# SOURCE MATERIAL:
● ● ●

/-- The far instructions that wait for a reply (R277): an instruction, its access size, the request's operation code and words
after the address by the state, the register that names the address, and its result from the value the reply carries. -/
inductive FarWait : Instr → Nat → Nat → (State → List Word) → BitVec 5 → Option (BitVec 5) → (Word → Word) → Prop
  | ldf w d a : FarWait (.ldf w 0 d a) (2 ^ w.toNat) 1 (fun _ => [0, 0]) a (some d)
      fun v => BitVec.ofInt 64 (signExtend v.toNat (8 * 2 ^ w.toNat))
  | ldfu w d a : FarWait (.ldf w 1 d a) (2 ^ w.toNat) 1 (fun _ => [0, 0]) a (some d)
      fun v => BitVec.ofNat 64 (v.toNat % 2 ^ (8 * 2 ^ w.toNat))
  | stf t w a : FarWait (.stf t w a) (2 ^ w.toNat) 2 (fun s => [0, 0, s.g t]) a none id
  | add t w d a : FarWait (.amoAdd t w d a) (amoSize w) 5 (fun s => [0, s.g t, s.g d]) a (some d)
      fun v => BitVec.ofInt 64 (signExtend v.toNat (8 * amoSize w))
  | swap t w d a : FarWait (.amoSwap t w d a) (amoSize w) 5 (fun s => [1, s.g t, s.g d]) a (some d)
      fun v => BitVec.ofInt 64 (signExtend v.toNat (8 * amoSize w))
  | cas t w d a : FarWait (.amoCas t w d a) (amoSize w) 5 (fun s => [2, s.g t, s.g d]) a (some d)
      fun v => BitVec.ofInt 64 (signExtend v.toNat (8 * amoSize w))
  | min t w d a : FarWait (.amoMin t w d a) (amoSize w) 5 (fun s => [3, s.g t, s.g d]) a (some d)
      fun v => BitVec.ofInt 64 (signExtend v.toNat (8 * amoSize w))
  | max t w d a : FarWait (.amoMax t w d a) (amoSize w) 5 (fun s => [4, s.g t, s.g d]) a (some d)
      fun v => BitVec.ofInt 64 (signExtend v.toNat (8 * amoSize w))
  | minu t w d a : FarWait (.amoMinu t w d a) (amoSize w) 5 (fun s => [5, s.g t, s.g d]) a (some d)
      fun v => BitVec.ofInt 64 (signExtend v.toNat (8 * amoSize w))
  | maxu t w d a : FarWait (.amoMaxu t w d a) (amoSize w) 5 (fun s => [6, s.g t, s.g d]) a (some d)
      fun v => BitVec.ofInt 64 (signExtend v.toNat (8 * amoSize w))
  | and t w d a : FarWait (.amoAnd t w d a) (amoSize w) 5 (fun s => [7, s.g t, s.g d]) a (some d)
      fun v => BitVec.ofInt 64 (signExtend v.toNat (8 * amoSize w))
  | or t w d a : FarWait (.amoOr t w d a) (amoSize w) 5 (fun s => [8, s.g t, s.g d]) a (some d)
      fun v => BitVec.ofInt 64 (signExtend v.toNat (8 * amoSize w))
  | xor t w d a : FarWait (.amoXor t w d a) (amoSize w) 5 (fun s => [9, s.g t, s.g d]) a (some d)
      fun v => BitVec.ofInt 64 (signExtend v.toNat (8 * amoSize w))
  | fadd t d a : FarWait (.amoFadd t d a) 4 5 (fun s => [10, s.g t, s.g d]) a (some d)
      fun v => BitVec.ofInt 64 (signExtend v.toNat 32)

/-- The RUPDs (R276, R278): an instruction, its size, its OP, its operand, the register that names the address. -/
inductive Rupd : Instr → Nat → Nat → BitVec 5 → BitVec 5 → Prop
  | add t w a : Rupd (.rupdAdd t w a) (amoSize w) 0 t a
  | min t w a : Rupd (.rupdMin t w a) (amoSize w) 3 t a
  | max t w a : Rupd (.rupdMax t w a) (amoSize w) 4 t a
  | minu t w a : Rupd (.rupdMinu t w a) (amoSize w) 5 t a
  | maxu t w a : Rupd (.rupdMaxu t w a) (amoSize w) 6 t a
  | and t w a : Rupd (.rupdAnd t w a) (amoSize w) 7 t a
  | or t w a : Rupd (.rupdOr t w a) (amoSize w) 8 t a
  | xor t w a : Rupd (.rupdXor t w a) (amoSize w) 9 t a
  | fadd t a : Rupd (.rupdFadd t a) 4 10 t a

/-- A far address aligned to `n` bytes, and its far virtual address (R255, R257). -/
def FarAddr (x : Word) (n va : Nat) : Prop := x.toNat = 2 ^ 63 + va ∧ va < 2 ^ 57 ∧ x.toNat % n = 0

/-- R363 lets the current slot put another message of a class on the wire (11_fragments_and_errands.md). -/
def MaySend (s : State) (cls : Nat) : Prop :=
  s.myTile.fab.awaiting ⟨.tile, s.cur.tile⟩ s.cur.slot.val cls < 32768

/-- What a slot's registers and every memory keep over an instruction that writes at most register `d`. -/
def RegsKept (s t : State) (d : Option (BitVec 5)) : Prop :=
  (∀ n, some n ≠ d → t.me.getG n = s.me.getG n) ∧ (∀ n, t.me.getE n = s.me.getE n) ∧ t.me.status = s.me.status ∧
  t.me.cause = s.me.cause ∧ t.me.epc = s.me.epc ∧ t.me.eval = s.me.eval ∧ t.me.tvec = s.me.tvec ∧
  t.me.scratch = s.me.scratch ∧ t.me.run = s.me.run ∧ t.vec = s.vec ∧
  (∀ w x, Mem.read (t.tile w).mem x = Mem.read (s.tile w).mem x) ∧
  (∀ x, Mem.read t.dram x = Mem.read s.dram x) ∧ ∀ x, Mem.read t.host x = Mem.read s.host x

/-- The slot has sent one request on its implicit channel to the station at the foot of the tile's column, with these words
(R271; 10_channels.md R355). -/
def Asked (s t : State) (words : List Word) : Prop :=
  ∃ m, t.myTile.fab.shadow = s.myTile.fab.shadow ++ [m] ∧ m.msg.payload = ofWords words ∧
    m.msg.hdr.stream = .implicitReq ∧ m.msg.hdr.dst = s.footOf s.cur.tile ∧ m.msg.hdr.slot = s.cur.slot.val


/-- R255, R257, R258: where a scalar access of `n` = 1, 2, 4 or 8 bytes at a local address goes: an aligned one to scratchpad or
scalar data memory reaches the issuing tile's own byte; a read of code memory too, a write of it raises ADDRESS_FORM;
tile control raises PRIVILEGE at P, ADDRESS_FORM at S and F for fewer than 8 bytes; the rest of the map and every other
address of form 0b00 or 0b11 raises ADDRESS_FORM; a misaligned address of the map raises MISALIGN first. -/
def LocalAccess : Prop :=
  ∀ (s : State) (write : Bool) (x : Word) (n : Nat), n ∈ [1, 2, 4, 8] →
    (x.toNat < 0xD0000 → x.toNat % n = 0 → s.scalarCheck write x n = .ok (.tile s.cur.tile x.toNat)) ∧
    (0xD0000 ≤ x.toNat → x.toNat < 0xE0000 → x.toNat % n = 0 →
      s.scalarCheck write x n = if write then .error (0x05, x) else .ok (.tile s.cur.tile x.toNat)) ∧
    (0xE0000 ≤ x.toNat → x.toNat < 0xF0000 → x.toNat % n = 0 →
      s.scalarCheck write x n = if s.me.prv = 0 then .error (0x03, x)
        else if n = 8 then .ok (.tile s.cur.tile x.toNat) else .error (0x05, x)) ∧
    (0xF0000 ≤ x.toNat → x.toNat < 0x100000 → x.toNat % n = 0 → s.scalarCheck write x n = .error (0x05, x)) ∧
    (x.toNat < 0x100000 → x.toNat % n ≠ 0 → s.scalarCheck write x n = .error (0x04, x)) ∧
    (0x100000 ≤ x.toNat → x.toNat < 2 ^ 62 → s.scalarCheck write x n = .error (0x05, x)) ∧
    (2 ^ 62 + 2 ^ 28 ≤ x.toNat → s.scalarCheck write x n = .error (0x05, x))

/-- R255, R257, R259: an aligned scalar access through a cluster window reaches the scratchpad of the tile the index names; an
index that names no tile, and an offset past 0xC_0000, raise CLUSTER_VIOLATION; a misaligned one MISALIGN. -/
def WindowAccess : Prop :=
  ∀ (s : State) (write : Bool) (x : Word) (n i o : Nat), n ∈ [1, 2, 4, 8] → x.toNat = 2 ^ 62 + i * 2 ^ 20 + o →
    i < 256 → o < 2 ^ 20 →
    (s.windowTile s.cur.tile i = none → s.scalarCheck write x n = .error (0x06, x)) ∧
    (∀ u, s.windowTile s.cur.tile i = some u →
      (0xC0000 < o + n → s.scalarCheck write x n = .error (0x06, x)) ∧
      (o + n ≤ 0xC0000 → o % n ≠ 0 → s.scalarCheck write x n = .error (0x04, x)) ∧
      (o + n ≤ 0xC0000 → o % n = 0 → s.scalarCheck write x n = .ok (.tile u o)))

/-- R273, R265: a load whose AccessCheck passes, below tile control and with no uncorrectable error waiting in the tile reached,
writes its bytes, little-endian and extended, to d; CIR.PSN is set when a granule read is poisoned; nothing else
changes but the FWD counters of a window access that follows a forwarding entry. One whose AccessCheck fails traps with what the check gives. -/
def LoadResult : Prop :=
  ∀ i len n ext off d a s, LoadForm i len n ext off d a → Ready s → Plain s [a, d] →
    let x := effAddr s a off
    (∀ u o, s.scalarCheck false x n = .ok (.tile u o) → o < 0xE0000 → (s.tile u).errs = 0 →
      exec i s = .next ((s.crossed x).ended len fun y =>
        (if (s.tile u).poisonAt o n then y.consumePoison s.pcOff else y).setG d (ext (Mem.load (s.tile u).mem o n)))) ∧
    (∀ c v, s.scalarCheck false x n = .error (c, v) → exec i s = .next (s.trapAt c v s.me.pc))

/-- R273, R274: a store whose AccessCheck passes, below tile control and with no granule injection armed, writes the low bytes of
its data, least significant first, and no other byte of any memory, and no register. One whose AccessCheck fails traps
with what the check gives. ST.REL, a release, waits first while an update or errand frame of the slot is still to be
performed (09_memory_ordering.md R316). -/
def StoreResult : Prop :=
  ∀ i len n off d a s, StoreForm i len n off d a → Ready s → Plain s [a, d] →
    let x := effAddr s a off
    let rel : Prop := ∃ i' d' a', i = .stRel i' d' a'
    (rel → s.released = false → exec i s = .next (s.block .issue)) ∧
    ((rel → s.released = true) → ∀ u o, s.scalarCheck true x n = .ok (.tile u o) → o < 0xE0000 → bits s.myTile.inject 3 0 ≠ 5 →
      ∃ t, exec i s = .next t ∧ Stored s t u o n (s.g d) ∧ t.me.pc = s.me.pc + BitVec.ofNat 64 len ∧
        (∀ k, t.me.getG k = s.me.getG k) ∧ (∀ k, t.me.getE k = s.me.getE k) ∧ t.me.status = s.me.status ∧
        t.me.cir = s.me.cir ∧ t.vec = s.vec) ∧
    ((rel → s.released = true) → ∀ c v, s.scalarCheck true x n = .error (c, v) → exec i s = .next (s.trapAt c v s.me.pc))

/-- R265: bytes written without poison clear the poison of the granules they cover whole and of no other; bytes written with
poison set that of every granule they touch. -/
def GranulePoison : Prop :=
  ∀ (x : Tile) (off : Nat) (bs : List Byte) (psn : Bool) (g : Nat), bs ≠ [] → off + bs.length ≤ 0xD0000 →
    (x.writeBytes off bs psn).poison.getLsbD g =
      if psn then x.poison.getLsbD g || (decide (off / 32 ≤ g) && decide (32 * g < off + bs.length))
      else x.poison.getLsbD g && !(decide (off ≤ 32 * g) && decide (32 * g + 32 ≤ off + bs.length))

/-- R277, R271: LDF, STF and an AMO at an aligned far address send their request once, with the next TAG of the slot's channel, and
wait, the PC and every register unchanged. They wait at issue first while an earlier update or frame of the slot must be
performed before (09_memory_ordering.md R307, R312). -/
def FarRequest : Prop :=
  ∀ i n op f a d r s va, FarWait i n op f a d r → Ready s → s.me.pend = .none → FarAddr (s.g a) n va →
    (farMustWait s va n = true → exec i s = .next (s.block .issue)) ∧
    (farMustWait s va n = false → ∃ t, exec i s = .next t ∧ t.me.pend = .far s.me.farTag ∧ t.me.farTag = s.me.farTag + 1 ∧ t.me.pc = s.me.pc ∧
      t.me.wait.isSome = true ∧ (MaySend s 0 → s.wire.length < t.wire.length) ∧ RegsKept s t none ∧
      Asked s t (reqWords op 0 n s.me.farTag (s.g a) ++ f s))

/-- R277, R356: when the reply has come with status 0, or with poison, the instruction completes with the value it carries, CIR.PSN
set for poison; with another status it raises the cause that status names, with the address in EVAL. -/
def FarResult : Prop :=
  ∀ i n op f a d r s st v psn, FarWait i n op f a d r → Ready s → s.me.pend = .farDone st v psn →
    ((st = 0 ∨ st = 4) → exec i s = .next (s.ended 4 fun x =>
      let y := (match d with
        | some k => ({ x with pend := .none } : Slot).setG k (r v)
        | none => { x with pend := .none })
      if psn then y.consumePoison s.pcOff else y)) ∧
    (1 ≤ st → st ≤ 3 → exec i s = .next
      ((s.updMe fun x => { x with pend := .none }).trapAt (BitVec.ofNat 8 (st + 6)) (s.g a) s.me.pc))

/-- R257, R276: a far instruction at an address of another form, or one not aligned to its size, traps at the issuer. -/
def FarTraps : Prop :=
  ∀ i n op f a d r s, FarWait i n op f a d r → Ready s → s.me.pend = .none →
    ((s.g a).toNat < 2 ^ 63 ∨ 2 ^ 63 + 2 ^ 57 ≤ (s.g a).toNat → exec i s = .next (s.trapAt 0x05 (s.g a) s.me.pc)) ∧
    (∀ va, (s.g a).toNat = 2 ^ 63 + va → va < 2 ^ 57 → (s.g a).toNat % n ≠ 0 →
      exec i s = .next (s.trapAt 0x04 (s.g a) s.me.pc))

/-- R278: a RUPD at an aligned far address sends its update and goes on at once: the PC moves, the update is outstanding at the slot
until its home has applied or discarded it, and no register and no byte of memory changes. -/
def RupdSends : Prop :=
  ∀ i n op o a s va, Rupd i n op o a → Ready s → FarAddr (s.g a) n va → farMustWait s va n = false →
    ∃ t, exec i s = .next t ∧ t.me.rupds = s.me.rupds ++ [(s.me.farTag % 2 ^ 32, s.reachOf va n)] ∧
      t.me.farTag = s.me.farTag + 1 ∧ t.me.pc = s.me.pc + 4 ∧ t.me.wait = none ∧ (MaySend s 0 → s.wire.length < t.wire.length) ∧
      RegsKept s t none ∧ Asked s t (reqWords 5 0 n s.me.farTag (s.g a) ++ [BitVec.ofNat 64 (op + 256), s.g o, 0])

/-- R277, R279: an update performed at a DRAM page leaves the value its OP gives in the location, least significant byte first,
every other byte of DRAM as it was, and gives the old value. -/
def AmoAtHome : Prop :=
  ∀ (s : State) (pa op n x c : Nat), n ∈ [4, 8] → op ≤ 9 →
    let old := Mem.load s.dram pa n
    let w := 2 ^ (8 * n)
    let sg := fun v : Nat => signExtend v (8 * n)
    let new : Nat := match op with
      | 0 => (old + x) % w
      | 1 => x % w
      | 2 => if old = c % w then x % w else old
      | 3 => if sg x < sg old then x % w else old
      | 4 => if sg old < sg x then x % w else old
      | 5 => Nat.min old (x % w)
      | 6 => Nat.max old (x % w)
      | 7 => old &&& (x % w)
      | 8 => old ||| (x % w)
      | _ => old ^^^ (x % w)
    let r := s.targetAmo (.dram pa) op n x c false
    r.2.1 = old ∧ (∀ b, Mem.read r.1.dram b =
      if pa ≤ b ∧ b < pa + n then BitVec.ofNat 8 (new / 256 ^ (b - pa)) else Mem.read s.dram b) ∧
    r.1.tiles = s.tiles ∧ r.1.host = s.host
/-! ### Vector instructions (05_vector_registers.md) -/

/-- A vector slot ready for a long-vector instruction: VT is good, VL is not 0, and no checker injection is armed. -/
def VecReady (s : State) : Prop :=
  Ready s ∧ s.cur.slot.val < 2 ∧ s.vec.bad = false ∧ s.vec.vl ≠ 0 ∧ bits s.myTile.inject 3 0 ≠ 3 ∧
  bits s.myTile.inject 3 0 ≠ 4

● ● ●

# WHAT THE TASK REQUIRES:
Which lines contain "once"? Copy each of them from the listing.

# SOLUTION:
/-- R277, R271: LDF, STF and an AMO at an aligned far address send their request once, with the next TAG of the slot's channel, and
/-- R278: a RUPD at an aligned far address sends its update and goes on at once: the PC moves, the update is outstanding at the slot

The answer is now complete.